What the task asks:
Check each line below for the word "places". Then give only how many lines have it.

Supplied information:
-- ==== Sys2Proof/Machine/Spans.lean ====
section
/-!
DEFINITION. What a mover operation reads and writes, from any reading of device memory (R46, R47, R53, R54, R76 to R79, R95,
R99, R101).
-/

namespace Sys2Proof.Machine

/-! ### Rows of a box -/

/-- Rows of dimension 0 in a box. -/
def Desc.rows (d : Desc) : Nat := (d.box.drop 1).foldl (· * ·) 1
/-- BOX0. -/
def Desc.box0 (d : Desc) : Nat := d.box.getD 0 0
/-- Elements of row `r` that exist (R54): VALID0, at most BOX0, where the row's other coordinates are valid. -/
def Desc.rowValid (d : Desc) (r : Nat) : Nat :=
  let cs := (d.coords (r * d.box0)).drop 1
  if (cs.zip (d.valid.drop 1)).all (fun (c, v) => decide (c < v)) then min d.box0 (d.valid.getD 0 0) else 0
/-- The device byte address of row `r` of the strided side at `a`. -/
def Desc.rowAddr (d : Desc) (a r : Nat) : Nat := ((a : Int) + d.rowOff (r * d.box0)).toNat

/-- The address of the exponent byte of the block whose first element lies at `a`: the quotient is floored, also below TBASE
(R17, R78). -/
def ScaleHdr.expByte (h : ScaleHdr) (f a : Nat) : Nat :=
  unsigned 48 ((h.expAddr : Int) + ((a : Int) - h.tbase) / (blockBytes f : Int))

/-- Some block of the box lies only partly in padding (R95). -/
def Desc.partBlock (d : Desc) : Bool :=
  (List.range d.rows).any (fun r => d.rowValid r % 32 != 0)

/-! ### Reading. `rd`: the byte a reader finds at an address. -/

/-- A little-endian value of `n` bytes. -/
def leOf (rd : Nat → Byte) (a n : Nat) : Nat := ofLe ((List.range n).map (fun i => rd (a + i)))

/-- The element of `b` bits at index `i` of the byte string at `a`. -/
def elemOf (rd : Nat → Byte) (a b i : Nat) : Nat :=
  if b ≥ 8 then leOf rd (a + i * b / 8) (b / 8) else bits (rd (a + i * b / 8)).toNat (i * b % 8) b

/-- The dense elements of row `r` as a load places them: padding as zero, a block wholly in padding all zero bits
(R54, R79, R95). `src`: the row's address. -/
def loadRow (rd : Nat → Byte) (f : Nat) (w2 : W32) (n valid src : Nat) : List Nat :=
  (List.range n).map (fun i =>
    if i < valid then elemOf rd src (fmtBits f) i
    else if fmtBlock f ∧ valid ≤ i / 32 * 32 then 0 else zeroElem f w2)

/-- The block exponents of a row as a load places them (R79). -/
def loadExps (rd : Nat → Byte) (f : Nat) (h : ScaleHdr) (n valid src : Nat) : List Byte :=
  (List.range (n / 32)).map (fun j =>
    if valid ≤ 32 * j then 0#8 else rd (h.expByte f (src + j * blockBytes f)))

/-- What a load of box `d` in format `f` from `src` writes densely at `dst` (R53, R79). -/
def loadSpans (rd : Nat → Byte) (d : Desc) (h : Option ScaleHdr) (w2 : W32) (f src dst : Nat) : List (Nat × List Byte) :=
  let rows := List.range d.rows
  let elems := rows.flatMap (fun r => packBits (fmtBits f) (loadRow rd f w2 d.box0 (d.rowValid r) (d.rowAddr src r)))
  match h with
  | some h =>
    if fmtBlock f then
      let exps := rows.flatMap (fun r => loadExps rd f h d.box0 (d.rowValid r) (d.rowAddr src r))
      [(dst, elems), (dst + roundUp elems.length 64, exps)]
    else [(dst, elems)]
  | none => [(dst, elems)]

/-- What a load of a format-mapped tile writes: the image of a 128 by 128 tile in format `f`, elements then
exponents, with padding as zero (R99, R101). -/
def loadTile (rd : Nat → Byte) (d : Desc) (w2 : W32) (f src dst : Nat) : List (Nat × List Byte) :=
  let rowB := 128 * fmtBits f / 8
  let elems := (List.range 128).flatMap (fun r =>
    packBits (fmtBits f) (loadRow rd f w2 128 (d.rowValid r) (src + r * rowB)))
  if fmtBlock f then
    let exps := (List.range 128).flatMap (fun r => (List.range 4).map (fun j =>
      if d.rowValid r ≤ 32 * j then 0#8 else rd (src + 128 * rowB + 4 * r + j)))
    [(dst, elems), (dst + roundUp elems.length 64, exps)]
  else [(dst, elems)]

/-- What a store of box `d` writes at `dst` from dense data at `src` (R54, R79, R95). -/
def storeSpans (rd : Nat → Byte) (d : Desc) (h : Option ScaleHdr) (w2 : W32) (src dst : Nat) : List (Nat × List Byte) :=
  let f := d.fmt
  let b := fmtBits f
  let n := d.box0
  let expOff := roundUp (d.count * b / 8) 64
  (List.range d.rows).flatMap (fun r =>
    let v := d.rowValid r
    let at_ := d.rowAddr dst r
    let row := src + r * d.rowBytes f
    if v = 0 then []
    else
      match h, fmtBlock f with
      | some h, true =>
        (List.range (ceilDiv v 32)).flatMap (fun j =>
          let es := (List.range 32).map (fun i =>
            if 32 * j + i < v then elemOf rd row b (32 * j + i) else zeroElem f w2)
          let a := at_ + j * blockBytes f
          [(a, packBits b es), (h.expByte f a, [rd (src + expOff + r * (n / 32) + j)])])
      | _, _ => [(at_, packBits b ((List.range v).map (elemOf rd row b)))])

/-- The 32-bit words a tst.addf or tst.addi adds: each destination word with the dense source word (R47). -/
def Desc.addPairs (d : Desc) (src dst : Nat) : List (Nat × Nat) :=
  (List.range d.rows).flatMap (fun r =>
    (List.range (d.rowValid r)).map (fun i => (d.rowAddr dst r + 4 * i, src + r * (4 * d.box0) + 4 * i)))

/-- The sum a tst.addf or tst.addi stores. -/
def addWord (o : MoverOp) (a b : Nat) : Nat :=
  match o with
  | .tstAddf => Fp.to32 (Fp.add (Fp.of32 a) (Fp.of32 b))
  | _ => (a + b) % 2 ^ 32

/-- The spans a mover operation writes, but for the atomic adds, which write their sums one after the other (R46, R47). -/
def MoverRec.spans (m : MoverRec) (rd : Nat → Byte) : List (Nat × List Byte) :=
  match m.op with
  | .tld =>
    if m.desc.fmt = 10 then loadTile rd m.desc m.w2 m.fmt m.src m.dst
    else loadSpans rd m.desc m.hdr m.w2 m.fmt m.src m.dst
  | .tcpy => loadSpans rd m.desc m.hdr m.w2 m.fmt m.src m.dst
  | .tldz =>
    let n := m.desc.count * fmtBits m.fmt / 8
    if fmtBlock m.fmt then [(m.dst, List.replicate n 0), (m.dst + roundUp n 64, List.replicate (m.desc.count / 32) 0)]
    else [(m.dst, List.replicate n 0)]
  | .tst => storeSpans rd m.desc m.hdr m.w2 m.src m.dst
  | .tstAddf | .tstAddi =>
    (m.desc.addPairs m.src m.dst).map (fun (d, a) => (d, toLe 4 (addWord m.op (leOf rd d 4) (leOf rd a 4))))

/-! ### Spans of the two sides -/

/-- Exponent bytes of `n` blocks from the one at `a`. -/
def expSpan (h : Option ScaleHdr) (f a n : Nat) : List (Nat × Nat) :=
  match h with
  | some h => if fmtBlock f ∧ 0 < n then [(h.expByte f a, n)] else []
  | none => []

/-- The spans of the strided side's valid elements, and of their block exponents (R54, R78): a store of a block-scaled tensor writes
whole blocks. -/
def Desc.liveSpans (d : Desc) (h : Option ScaleHdr) (f a : Nat) (whole : Bool) : List (Nat × Nat) :=
  (List.range d.rows).flatMap (fun r =>
    let v := d.rowValid r
    let n := if whole ∧ fmtBlock f then ceilDiv v 32 * 32 else v
    if v = 0 then []
    else (d.rowAddr a r, ceilDiv (n * fmtBits f) 8) :: expSpan h f (d.rowAddr a r) (ceilDiv v 32))

/-- The spans a mover operation reads (R54, R101): no padding, and for a store all of its dense side. -/
def MoverRec.readSpans (m : MoverRec) : List (Nat × Nat) :=
  match m.op with
  | .tldz => []
  | .tst => [(m.src, m.desc.denseBytes m.fmt)]
  | .tstAddf | .tstAddi => (m.src, m.desc.denseBytes m.fmt) :: m.desc.liveSpans m.hdr m.desc.fmt m.dst false
  | .tcpy => m.desc.liveSpans m.hdr m.fmt m.src false
  | .tld =>
    if m.desc.fmt = 10 then
      let rowB := 128 * fmtBits m.fmt / 8
      (List.range 128).flatMap (fun r =>
        let v := m.desc.rowValid r
        if v = 0 then []
        else (m.src + r * rowB, ceilDiv (v * fmtBits m.fmt) 8) ::
          (if fmtBlock m.fmt then [(m.src + 128 * rowB + 4 * r, ceilDiv v 32)] else []))
    else m.desc.liveSpans m.hdr m.fmt m.src false

/-- The spans a mover operation writes (R54, R101). -/
def MoverRec.writeSpans (m : MoverRec) : List (Nat × Nat) :=
  match m.op with
  | .tst => m.desc.liveSpans m.hdr m.desc.fmt m.dst true
  | .tstAddf | .tstAddi => m.desc.liveSpans none m.desc.fmt m.dst false
  | _ => [(m.dst, m.desc.denseBytes m.fmt)]

/-- The spans of a mover operation's destination as they are checked at issue (R465): whole rows, and the block exponents that a
store of a block-scaled tensor writes. -/
def MoverRec.destSpans (m : MoverRec) : List (Nat × Nat) :=
  match m.op with
  | .tst | .tstAddf | .tstAddi =>
    (List.range m.desc.rows).flatMap (fun r =>
      (m.desc.rowAddr m.dst r, m.desc.rowBytes m.desc.fmt) :: expSpan m.hdr m.desc.fmt (m.desc.rowAddr m.dst r) (m.desc.box0 / 32))
  | _ => [(m.dst, m.desc.denseBytes m.fmt)]

/-- The byte that the spans write at an address: the last one that covers it. -/
def spanByte (ws : List (Nat × List Byte)) (a : Nat) : Option Byte :=
  ws.foldl (fun o w => if w.1 ≤ a ∧ a < w.1 + w.2.length then w.2[a - w.1]? else o) none

/-- Bytes of the 64 B lines of DRAM that spans touch (R295). `lim`: the size of DRAM. -/
def lineBytes (lim : Nat) (ss : List (Nat × Nat)) : Nat :=
  let ls := ss.flatMap (fun (a, n) => if a < lim ∧ 0 < n then (List.range ((a + n - 1) / 64 + 1 - a / 64)).map (a / 64 + ·) else [])
  64 * ls.eraseDups.length

end Sys2Proof.Machine
end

Answer space:
2